- Expensive shoes have surpassed luxury handbags as the latest status symbol.
- Sneakers are at the forefront of the trend, driven in large part by millennials‘ desire for comfort and the consequent rise in athleisure – a reflection of how they live and work today, according to an NPD Group analyst.
- But footwear has long been used as a status symbol – its symbolism has just evolved as function has taken on more importance among millennials.
Take a walk in a millennial’s shoes, and you could find out a lot about their owner.
Balenciaga’s Triple S sneakers might find you seated in the front row of a fashion show as a fashion editor or celebrity. Lanvin low-tops might take you around Silicon Valley as a tech CEO. And No.6 clogs just might make you a Brooklyn mum pushing a stroller down Flatbush Avenue.
These shoes may represent different worlds, but they all have one thing in common: high price tags that spell out the new look of luxury. Retail prices start at $US900, $US495, and $US300 for each, respectively.
But people are willing to pay big bucks for something that symbolises their status – and nothing says who’s who like a pair of pricey shoes.
Footwear is the most powerful category in the online luxury market, according to a recent report by The NPD Group. Consumers are even spending more money on expensive shoes than luxury handbags – $US794 on one pair on average, Business Insider’s Mary Hanbury reported.
At the forefront of this trend? Sneakers – for which you can largely thank millennials and their desire for comfort and athleisure.
The primary growth driver in luxury shoes is sport leisure footwear – mainly casual sneakers, but also sport slide sandals, Beth Goldstein, fashion footwear and accessories analyst at The NPD Group, told Business Insider. While this trend can be seen across all ages, Gen Z and millennials are driving most of it, she said.
“A casual and comfortable lifestyle has become the norm, and we see this reflected in consumers’ footwear and apparel choices. And, in some cases, sneakers are the new status items,” Goldstein said.
But sneakers as a status symbol isn’t an entirely new concept – it’s just become more pronounced and diverse due to the millennial lifestyle. What’s happening now is a threefold reinvention of the sneaker as a status symbol.
Footwear has always held meaning – it’s just evolved over time
In an article for the Atlantic, Kimberly Chrisman-Campbell wrote that footwear has always conveyed “ideas about national identity, class, race, and other forms of social meaning.”
Several milestones have propelled the sneaker into status category.
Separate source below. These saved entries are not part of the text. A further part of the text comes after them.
-- ==== Sys2Proof/Laws/Walk.lean ====
section
/-!
SUPPORT. Laws/Walk.lean: the tree walker (43_tree_builder.md R160 to R162, R164): in a forest every node has one path from its
root, the walk meets exactly the leaves, each with its path, and the codes it records are prefix-free and fill the code space.
-/
namespace Sys2Proof.Laws

open Sys2Proof Sys2Proof.Machine

/-! ### Paths -/

theorem follow_append (s : State) (p q : BitSeq) (n : NodeIdx) :
    s.follow n (p ++ q) = (s.follow n p).bind fun m => s.follow m q := by
  induction p generalizing n with
  | nil => rfl
  | cons b p ih =>
    simp only [List.cons_append, State.follow]
    cases s.child n b with
    | none => rfl
    | some m => exact ih m

theorem child_some {s : State} {n m : NodeIdx} {b : Bool} (h : s.child n b = some m) :
    ∃ nd, s.slot n.toNat = some nd ∧ nd.leaf = false ∧ m = if b then nd.right else nd.left := by
  unfold State.child at h
  split at h
  · rename_i nd hnd
    split at h
    · simp at h
    · rename_i hl
      injection h with h
      exact ⟨nd, hnd, by simpa using hl, h.symm⟩
  · simp at h

theorem child_parentOf {s : State} {n m : NodeIdx} {b : Bool} (h : s.child n b = some m) : s.ParentOf n.toNat m := by
  obtain ⟨nd, h1, h2, h3⟩ := child_some h
  cases b
  · exact ⟨nd, h1, h2, .inl h3.symm⟩
  · exact ⟨nd, h1, h2, .inr h3.symm⟩

theorem parentOf_child {s : State} {p : Nat} {m : NodeIdx} (h : s.ParentOf p m) :
    ∃ (n : NodeIdx) (b : Bool), n.toNat = p ∧ s.child n b = some m := by
  obtain ⟨nd, h1, h2, h3⟩ := h
  have hp : p < 511 := by
    by_contra hc
    simp [State.slot, hc] at h1
  refine ⟨BitVec.ofNat 9 p, decide (nd.left ≠ m), by simp; omega, ?_⟩
  unfold State.child
  rw [show (BitVec.ofNat 9 p).toNat = p by simp; omega, h1]
  rcases h3 with h3 | h3
  · simp [h2, h3]
  · by_cases hl : nd.left = m
    · simp [h2, hl]
    · simp [h2, hl, h3]

theorem child_inj {s : State} (h : s.Forest) {n n' m : NodeIdx} {b b' : Bool} (h1 : s.child n b = some m)
    (h2 : s.child n' b' = some m) : n = n' ∧ b = b' := by
  have hn : n = n' := BitVec.eq_of_toNat_eq (h.oneParent _ _ _ (child_parentOf h1) (child_parentOf h2))
  subst hn
  obtain ⟨nd, e1, e2, e3⟩ := child_some h1
  obtain ⟨nd', f1, _, f3⟩ := child_some h2
  rw [e1] at f1
  cases f1
  have h256 := (parentOf_valid h (child_parentOf h1)).2.2
  have hne := (h.internalShape _ nd h256 e1).2.1
  refine ⟨rfl, ?_⟩
  cases b <;> cases b' <;> simp_all

/-- A root has no parent. -/
theorem root_no_parent {s : State} (h : s.Forest) {r : NodeIdx} (hr : r ∈ s.heap) (p : Nat) : ¬ s.ParentOf p r :=
  (h.roots r (h.heapValid r hr)).1 hr p

/-- Two paths from a root to the same node are the same path. -/
theorem follow_inj {s : State} (h : s.Forest) {r : NodeIdx} (hr : r ∈ s.heap) (p : BitSeq) :
    ∀ {q : BitSeq} {n : NodeIdx}, s.follow r p = some n → s.follow r q = some n → p = q := by
  have last : ∀ (p : BitSeq) (b : Bool) (n : NodeIdx), s.follow r (p ++ [b]) = some n →
      ∃ m, s.follow r p = some m ∧ s.child m b = some n := by
    intro p b n hp
    rw [follow_append] at hp
    obtain ⟨m, hm, hmn⟩ := Option.bind_eq_some_iff.1 hp
    refine ⟨m, hm, ?_⟩
    simp only [State.follow] at hmn
    cases hc : s.child m b with
    | none => rw [hc] at hmn; simp at hmn
    | some x => rw [hc] at hmn; simpa using hmn
  induction p using List.reverseRecOn with
  | nil =>
    intro q n hp hq
    cases hp
    rcases List.eq_nil_or_concat q with rfl | ⟨q', b, rfl⟩
    · rfl
    · obtain ⟨m, _, hm⟩ := last q' b r (by simpa using hq)
      exact absurd (child_parentOf hm) (root_no_parent h hr _)
  | append_singleton p b ih =>
    intro q n hp hq
    obtain ⟨m, hm, hmn⟩ := last p b n hp
    rcases List.eq_nil_or_concat q with rfl | ⟨q', b', rfl⟩
    · cases hq
      exact absurd (child_parentOf hmn) (root_no_parent h hr _)
    · obtain ⟨m', hm', hmn'⟩ := last q' b' n (by simpa using hq)
      obtain ⟨rfl, rfl⟩ := child_inj h hmn hmn'
      rw [ih hm hm']
      simp

/-- With one root every valid node is reached from it. -/
theorem follow_reach {s : State} (h : s.Forest) {r : NodeIdx} (hr : s.heap = [r]) (d : Nat) :
    ∀ n : NodeIdx, 511 ≤ n.toNat + d → (s.slot n.toNat).isSome = true → ∃ p, s.follow r p = some n := by
  induction d with
  | zero =>
    intro n hd hv
    have : n.toNat < 511 := by
      by_contra hc
      simp [State.slot, hc] at hv
    omega
  | succ d ih =>
    intro n hd hv
    by_cases hn : n ∈ s.heap
    · rw [hr, List.mem_singleton] at hn
      exact ⟨[], by rw [hn]; rfl⟩
    · have hp : ∃ p, s.ParentOf p n := by
        by_contra hc
        exact hn ((h.roots n hv).2 fun p hp => hc ⟨p, hp⟩)
      obtain ⟨p, hp⟩ := hp
      have hlt := (parentOf_valid h hp).2.1
      obtain ⟨m, b, rfl, hm⟩ := parentOf_child hp
      obtain ⟨nd, hnd, _⟩ := child_some hm
      obtain ⟨q, hq⟩ := ih m (by omega) (by simp [hnd])
      refine ⟨q ++ [b], ?_⟩
      rw [follow_append, hq]
      simp [State.follow, hm]

/-! ### The walk -/

theorem nodeRead_leaf {s : State} (h : s.Forest) {n : NodeIdx} (hv : (s.slot n.toNat).isSome = true) :
    (s.nodeRead n).leaf = decide (n.toNat < 256) := by
  obtain ⟨nd, hnd⟩ := Option.isSome_iff_exists.1 hv
  rw [nodeRead_of_slot hnd, Bool.eq_iff_iff, leaf_iff h hnd, decide_eq_true_eq]

theorem follow_leaf {s : State} (h : s.Forest) {n : NodeIdx} (hn : n.toNat < 256) {q : BitSeq} {m : NodeIdx}
    (hq : s.follow n q = some m) : q = [] ∧ m = n := by
  cases q with
  | nil => cases hq; exact ⟨rfl, rfl⟩
  | cons b q =>
    simp only [State.follow] at hq
    cases hc : s.child n b with
    | none => rw [hc] at hq; simp at hq
    | some x =>
      have := (parentOf_valid h (child_parentOf hc)).2.2
      omega

theorem internal_children {s : State} (h : s.Forest) {n : NodeIdx} (hv : (s.slot n.toNat).isSome = true)
    (hn : ¬ n.toNat < 256) :
    s.child n false = some (s.nodeRead n).left ∧ s.child n true = some (s.nodeRead n).right ∧
      (s.slot (s.nodeRead n).left.toNat).isSome = true ∧ (s.slot (s.nodeRead n).right.toNat).isSome = true ∧
      (s.nodeRead n).left.toNat < n.toNat ∧ (s.nodeRead n).right.toNat < n.toNat := by
  obtain ⟨nd, hnd⟩ := Option.isSome_iff_exists.1 hv
  obtain ⟨h1, _, h3, h4, h5, h6, _⟩ := h.internalShape _ nd (by omega) hnd
  rw [nodeRead_of_slot hnd]
  simp [State.child, hnd, h1, h3, h4, h5, h6]

theorem toNat_setWidth8 {m : NodeIdx} (h : m.toNat < 256) : (m.setWidth 8).toNat = m.toNat := by
  simp only [BitVec.toNat_setWidth]
  omega

/-- A path is prefix-free against one it parts from. -/
theorem LeftOf_not_prefix {a b : BitSeq} (h : LeftOf a b) : ¬ a <+: b ∧ ¬ b <+: a := by
  obtain ⟨p, ⟨x, rfl⟩, ⟨y, rfl⟩⟩ := h
  constructor <;>
  · rintro ⟨z, hz⟩
    simp at hz

theorem prefixFree_of_ordered {l : List (Symbol × BitSeq)} (h : l.Pairwise fun a b => LeftOf a.2 b.2) : PrefixFree l :=
  h.imp LeftOf_not_prefix

/-- A path from an internal node to a leaf passes internal nodes of falling index. -/
theorem follow_short {s : State} (h : s.Forest) (q : BitSeq) : ∀ {n m : NodeIdx}, 256 ≤ n.toNat → s.follow n q = some m →
    m.toNat < 256 → q.length + 255 ≤ n.toNat := by
  induction q with
  | nil => intro n m hn hq hm; cases hq; omega
  | cons b q ih =>
    intro n m hn hq hm
    simp only [State.follow] at hq
    cases hc : s.child n b with
    | none => rw [hc] at hq; simp at hq
    | some x =>
      rw [hc] at hq
      have hx := (parentOf_valid h (child_parentOf hc)).2.1
      by_cases hl : x.toNat < 256
      · have := (follow_leaf h hl hq).1
        simp [this]
        omega
      · have := ih (by omega) hq hm
        simp only [List.length_cons]
        omega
In 1917, Converse tapped basketball players to serve as brand ambassadors; it was then rebranded in the 1950s with a more rebellious status thanks to TV and James Dean, before achieving significance – along with other canvas sneakers like Keds – among rock bands and musicians, according to Chrisman-Campbell.
“Beatniks, rockers, and skateboarders adopted them because they were cheap, anonymous, and authentic – not necessarily because they were comfortable or cool,” she wrote.
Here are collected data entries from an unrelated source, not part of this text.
theorem runDecode_many {s : State} (hc : s.params.bitCap < 2 ^ 64) (h1 : s.ilen.toNat ≤ s.params.inCap)
    (h2 : s.ioff.toNat ≤ s.ilen.toNat) (h : 2 ≤ s.order.length) :
    runDecode s =
      if s.params.bitCap < keptBits (s.ilen.toNat - s.ioff.toNat) s.pad.toNat then raise .capacity
      else bdecLoop (unpackBits s.inRest s.pad.toNat) s.len.toNat [] (unpacked s) := by
  have hrest : (restartOut s).inRest = s.inRest := inRest_congr rfl rfl rfl
  have hu := runUnpack_eq (restartOut s) hc
  simp only [restartOut_params, restartOut_ilen, restartOut_ioff, restartOut_pad, hrest] at hu
  rw [if_neg (by omega)] at hu
  unfold runDecode
  rw [checkIn_of_le h1 h2]
  simp only [ok_bind, restartOut_order, h, if_true, hu]
  by_cases hk : s.params.bitCap < keptBits (s.ilen.toNat - s.ioff.toNat) s.pad.toNat
  · rw [if_pos hk, if_pos hk]; rfl
  · rw [if_neg hk, if_neg hk]
    have hlen : (unpackBits s.inRest s.pad.toNat).length ≤ s.params.bitCap := by
      rw [unpackBits_length, inRest_length]; omega
    have hbd : (unpacked s).bitData = unpackBits s.inRest s.pad.toNat := by
      have e : (unpacked s).bitData =
          (bitWritten (unpackBits s.inRest s.pad.toNat) (restartBit (restartOut s))).bitData := rfl
      rw [e, bitWritten_bitData _ _ (by simp; omega)]
      have : (restartBit (restartOut s)).bitData = [] := by simp [State.bitData]
      rw [this]
      rfl
    have hblen : (unpacked s).blen.toNat = (unpackBits s.inRest s.pad.toNat).length := by
      rw [← hbd, bitData_length]
    rw [show setIoff s.ilen (bitWritten (unpackBits s.inRest s.pad.toNat) (restartBit (restartOut s))) = unpacked s from
      rfl, ok_bind, runBdec_many (by simpa [unpacked] using h) (by rw [hblen]; simpa [unpacked] using hlen), hbd]
    simp [unpacked]

/-! ### DECOMPRESS -/

theorem inSlice_take (s : State) {a b c : Nat} (h1 : a ≤ b) (h2 : b ≤ c) :
    s.inSlice a b = (s.inSlice a c).take (b - a) := by
  refine List.ext_getElem? fun i => ?_
  rw [List.getElem?_take, inSlice_getElem?, inSlice_getElem?]
  by_cases h : i < b - a
  · rw [if_pos h, if_pos h, if_pos (by omega)]
  · rw [if_neg h, if_neg h]

@[simp] theorem headerBytes_length (magic : Vector Byte 4) (len pad : Nat) : (headerBytes magic len pad).length = 13 := by
  simp [headerBytes]

/-- What DECOMPRESS reads from a blob in IN (R202): tag, length, pad count, and where the table begins. -/
theorem header_read {s : State} {magic : Vector Byte 4} {len pad : Nat} {rest : List Byte} (hlen : len < 2 ^ 64)
    (h : s.inData = headerBytes magic len pad ++ rest) :
    13 ≤ s.ilen.toNat ∧ s.inSlice 0 4 = magic.toList ∧ readHeader s =
      setIoff 13 (setPad (BitVec.ofNat 8 pad) (setLen (BitVec.ofNat 64 len) s)) ∧ (readHeader s).inRest = rest := by
  have hl : 13 ≤ s.ilen.toNat := by
    have := congrArg List.length h
    rw [inData_length, List.length_append, headerBytes_length] at this
    omega
  have h13 : s.inSlice 0 13 = headerBytes magic len pad := by
    rw [inSlice_take s (by omega) hl, show s.inSlice 0 s.ilen.toNat = s.inData from rfl, h]
    exact List.take_left' (by simp)
  have ha : s.inSlice 0 4 = magic.toList := by
    rw [inSlice_take s (show 0 ≤ 4 by omega) (show 4 ≤ 13 by omega), h13, headerBytes, List.append_assoc]
    exact List.take_left' (by simp)
  have hb : s.inSlice 4 12 = be len 8 := by
    rw [inSlice_take s (show 4 ≤ 12 by omega) (show 12 ≤ 13 by omega), show s.inSlice 4 13 = (s.inSlice 0 13).drop 4 by
      rw [inSlice_drop], h13, headerBytes, List.append_assoc, List.drop_left' (by simp)]
    exact List.take_left' (by simp)
  have hc : s.inRead 12 = BitVec.ofNat 8 pad := by
    have e := inSlice_getElem? s 0 13 12
    rw [h13] at e
    simpa [headerBytes] using e.symm
  refine ⟨hl, ha, ?_, ?_⟩
  · rw [readHeader, hb, hc, unbe_be _ _ (by omega)]
  · have e : (readHeader s).inRest = s.inSlice 13 s.ilen.toNat := by
      rw [State.inRest]
      exact inSlice_congr rfl _ _
    rw [e, show s.inSlice 13 s.ilen.toNat = (s.inSlice 0 s.ilen.toNat).drop 13 by rw [inSlice_drop],
      show s.inSlice 0 s.ilen.toNat = s.inData from rfl, h]
    exact List.drop_left' (by simp)

/-- DECOMPRESS of a blob with the block's own tag (R202). -/
theorem runDecompress_header {s : State} {len pad : Nat} {rest : List Byte} (hlen : len < 2 ^ 64)
    (hl : s.ilen.toNat ≤ s.params.inCap) (h : s.inData = headerBytes s.params.magic len pad ++ rest) :
    runDecompress s = (runTdes (readHeader s) >>= runDecode) := by
  obtain ⟨h13, ha, -, -⟩ := header_read hlen h
  unfold runDecompress
  rw [checkLen_of_le hl]
  simp only [ok_bind]
  rw [if_neg (by omega), if_neg (by simp [ha])]

theorem runDecompress_format {s : State} (hl : s.ilen.toNat ≤ s.params.inCap)
    (h : s.ilen.toNat < 13 ∨ s.inSlice 0 4 ≠ s.params.magic.toList) : runDecompress s = raise .formatError := by
  unfold runDecompress
  rw [checkLen_of_le hl]
  simp only [ok_bind]
  by_cases h1 : s.ilen.toNat < 13
  · rw [if_pos h1]
  · rw [if_neg h1, if_pos (h.resolve_left h1)]

/-! ### Decoding what was encoded -/

/-- The table of an input is prefix-free, and its codes are not empty. -/
theorem tableOfData_prefixFree (data : List Byte) :
    PrefixFree (tableOfData data) ∧ (∀ e ∈ tableOfData data, e.2 ≠ []) ∧ ((tableOfData data).map Prod.fst).Nodup ∧
      (∀ e ∈ tableOfData data, e.2.length ≤ 255) := by
  have h := (tableFor_spec (setFreq (countsOf data) State.reset)).2
  refine ⟨prefixFree_of_ordered h.ordered, fun e he h0 => ?_, h.symbolsNodup, fun e he => (h.length e he).2⟩
  have := (h.length e he).1
  rw [h0] at this
  simp at this

/-- DECODE of the payload of an input, with its table, gives the input (R186). -/
theorem runDecode_encoded {u : State} {data : List Byte} (ho : u.params.outCap < 2 ^ 64) (hb : u.params.bitCap < 2 ^ 64)
    (h1 : u.ilen.toNat ≤ u.params.inCap) (h2 : u.ioff.toNat ≤ u.ilen.toNat) (ht : u.TableOk)
    (he : u.entries = tableOfData data) (hd : data.length < 2 ^ 64) (hlen : u.len.toNat = data.length)
    (hrest : u.inRest = packBytes (encodeBits (tableOfData data) data))
    (hpad : u.pad.toNat = padCount (encodeBits (tableOfData data) data).length)
    (hcap : (encodeBits (tableOfData data) data).length ≤ u.params.bitCap) (hout : data.length ≤ u.params.outCap) :
    ∃ v, runDecode u = .ok v ∧ v.outData = data ∧ v.olen.toNat = data.length := by
  obtain ⟨hp, hne, hnd, _⟩ := tableOfData_prefixFree data
  have hfst : u.order = (tableOfData data).map Prod.fst := by rw [← entries_fst, he]
  have hmem := fun c => mem_tableOfData hd c
  have fits : ∀ w : State, w.params = u.params → w.olen = 0 → w.outData = [] →
      outAppendAll data w = .ok (outWritten data w) ∧ (outWritten data w).outData = data ∧
        (outWritten data w).olen.toNat = data.length := by
    intro w hw h0 hnil
    refine ⟨?_, ?_, ?_⟩
    · rw [outAppendAll_eq _ _ (by rw [hw]; exact ho), if_pos (.inr (by rw [h0, hw]; simpa using hout))]
    · rw [outWritten_outData _ _ (by rw [h0]; simpa using hd), hnil]; rfl
    · rw [outWritten_olen _ _ (by rw [h0]; simpa using hd), h0]; simp
  have hnil : ∀ w : State, w.olen = 0 → w.outData = [] := fun w hw => by simp [State.outData, hw]
  match hord : u.order with
  | [] =>
    have hdata : data = [] := by
      rw [hord] at hfst
      refine List.eq_nil_iff_forall_not_mem.2 fun c hc => ?_
      have := (hmem c).2 hc
      rw [← hfst] at this
      simp at this
    refine ⟨_, runDecode_empty h1 h2 hord, ?_, ?_⟩
    · rw [hdata, hnil _ rfl]
    · rw [hdata]; rfl
  | [c] =>
    have hdata : data = List.replicate data.length c := by
      refine List.eq_replicate_iff.2 ⟨rfl, fun d hdm => ?_⟩
      have := (hmem d).2 hdm
      rw [← hfst, hord] at this
      simpa using this
    obtain ⟨f1, f2, f3⟩ := fits (restartOut u) rfl rfl (hnil _ rfl)
    refine ⟨_, ?_, f2, f3⟩
    rw [runDecode_single h1 h2 hord, hlen, ← hdata, f1]
  | a :: b :: rest =>
    have hmany : 2 ≤ u.order.length := by rw [hord]; simp
    have hbits : unpackBits u.inRest u.pad.toNat = encodeBits (tableOfData data) data := by
      rw [hrest, hpad, unpackBits_packBytes]
    have hk : keptBits (u.ilen.toNat - u.ioff.toNat) u.pad.toNat = (encodeBits (tableOfData data) data).length := by
      rw [← hbits, unpackBits_length, inRest_length]
    rw [runDecode_many hb h1 h2 hmany, if_neg (by rw [hk]; omega), hbits, hlen]
    have hunp : (unpacked u).entries = tableOfData data := by
      rw [← he]
      exact entries_congr (by simp [unpacked]) (by simp [unpacked])
    have hw := encode_words hp hne hnd data fun c hc => (hmem c).2 hc
    have := bdecLoop_words hw (s := unpacked u) (TableOk_congr ht (by simp [unpacked]) (by simp [unpacked])) hunp [] 0
    rw [List.append_nil, ← encodeBits_eq, Nat.add_zero] at this
    obtain ⟨f1, f2, f3⟩ := fits (unpacked u) (by simp [unpacked]) (by simp [unpacked])
      (hnil _ (by simp [unpacked]))
    refine ⟨_, ?_, f2, f3⟩
    rw [this, f1, ok_bind, bdecLoop_done]

end Sys2Proof.Laws
end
In the 1970s, famous non-athletes like Farrah Fawcett began wearing sneakers as status symbols, she reported. But the “modern sneaker culture” was arguably born with the Air Jordan in the mid-1980s, when Nike signed Michael Jordan to an endorsement deal, according to Chrisman-Campbell.
Today, Air Jordans have evolved into an even higher marker of status. Models and sneakerheads – shoe enthusiasts who collect limited-edition sneakers with an expensive resale value – alike have been seen sporting them; as Sunny Montgomery for Times Free Press wrote, it’s “all about bragging rights.”
Sneakers get more expensive to meet demand, fuelling their status
But what’s a status symbol if it doesn’t indicate that you had enough money to purchase it in the first place? As millennials continue to buy sneakers, they’re continuing to drive prices up – and the more expensive the sneaker, the more coveted it becomes. It’s a cyclical process.
Converse reportedly cost $US3.95 in 1957 – that’s $US25.33 in today’s dollars. From 2011 to 2013, prices for the Converse All Star, the brand’s classic shoe, increased by 11%, according to Quartz. In 2015, the All Star was redesigned, and it came with a $US25 price hike, reported Business Insider’s Dennis Green. Today, the All Star ranges in price from $US50 to $US75, and limited edition Converses cost as much as $US150.
When released in 1985, the Air Jordan originally cost $US65; its most recent iteration is priced at $US185, according to Foot Locker. But rare collector’s editions can go for much more – one pair sold for $US104,000 in 2018.
Meanwhile, women are dropping $US900 on the Balenciaga Triple S. And men are spending up to $US795 on Balenciaga faux-python leather hi-tops and $US790 on Gucci sneakers with embroidered velvet,reported Lisa Fickenscher for the New York Post.
Over time, “mounting customisation and collectability (driven by eBay) only increased the cost of sneakers; artists and elite fashion designers like Prada and Gucci began releasing their own designs or limited-edition collaborations with athletic brands,” Chrisman-Campbell wrote.
Millennials’ willingness to spend such a high amount is partly what’s redefining the sneaker’s status today.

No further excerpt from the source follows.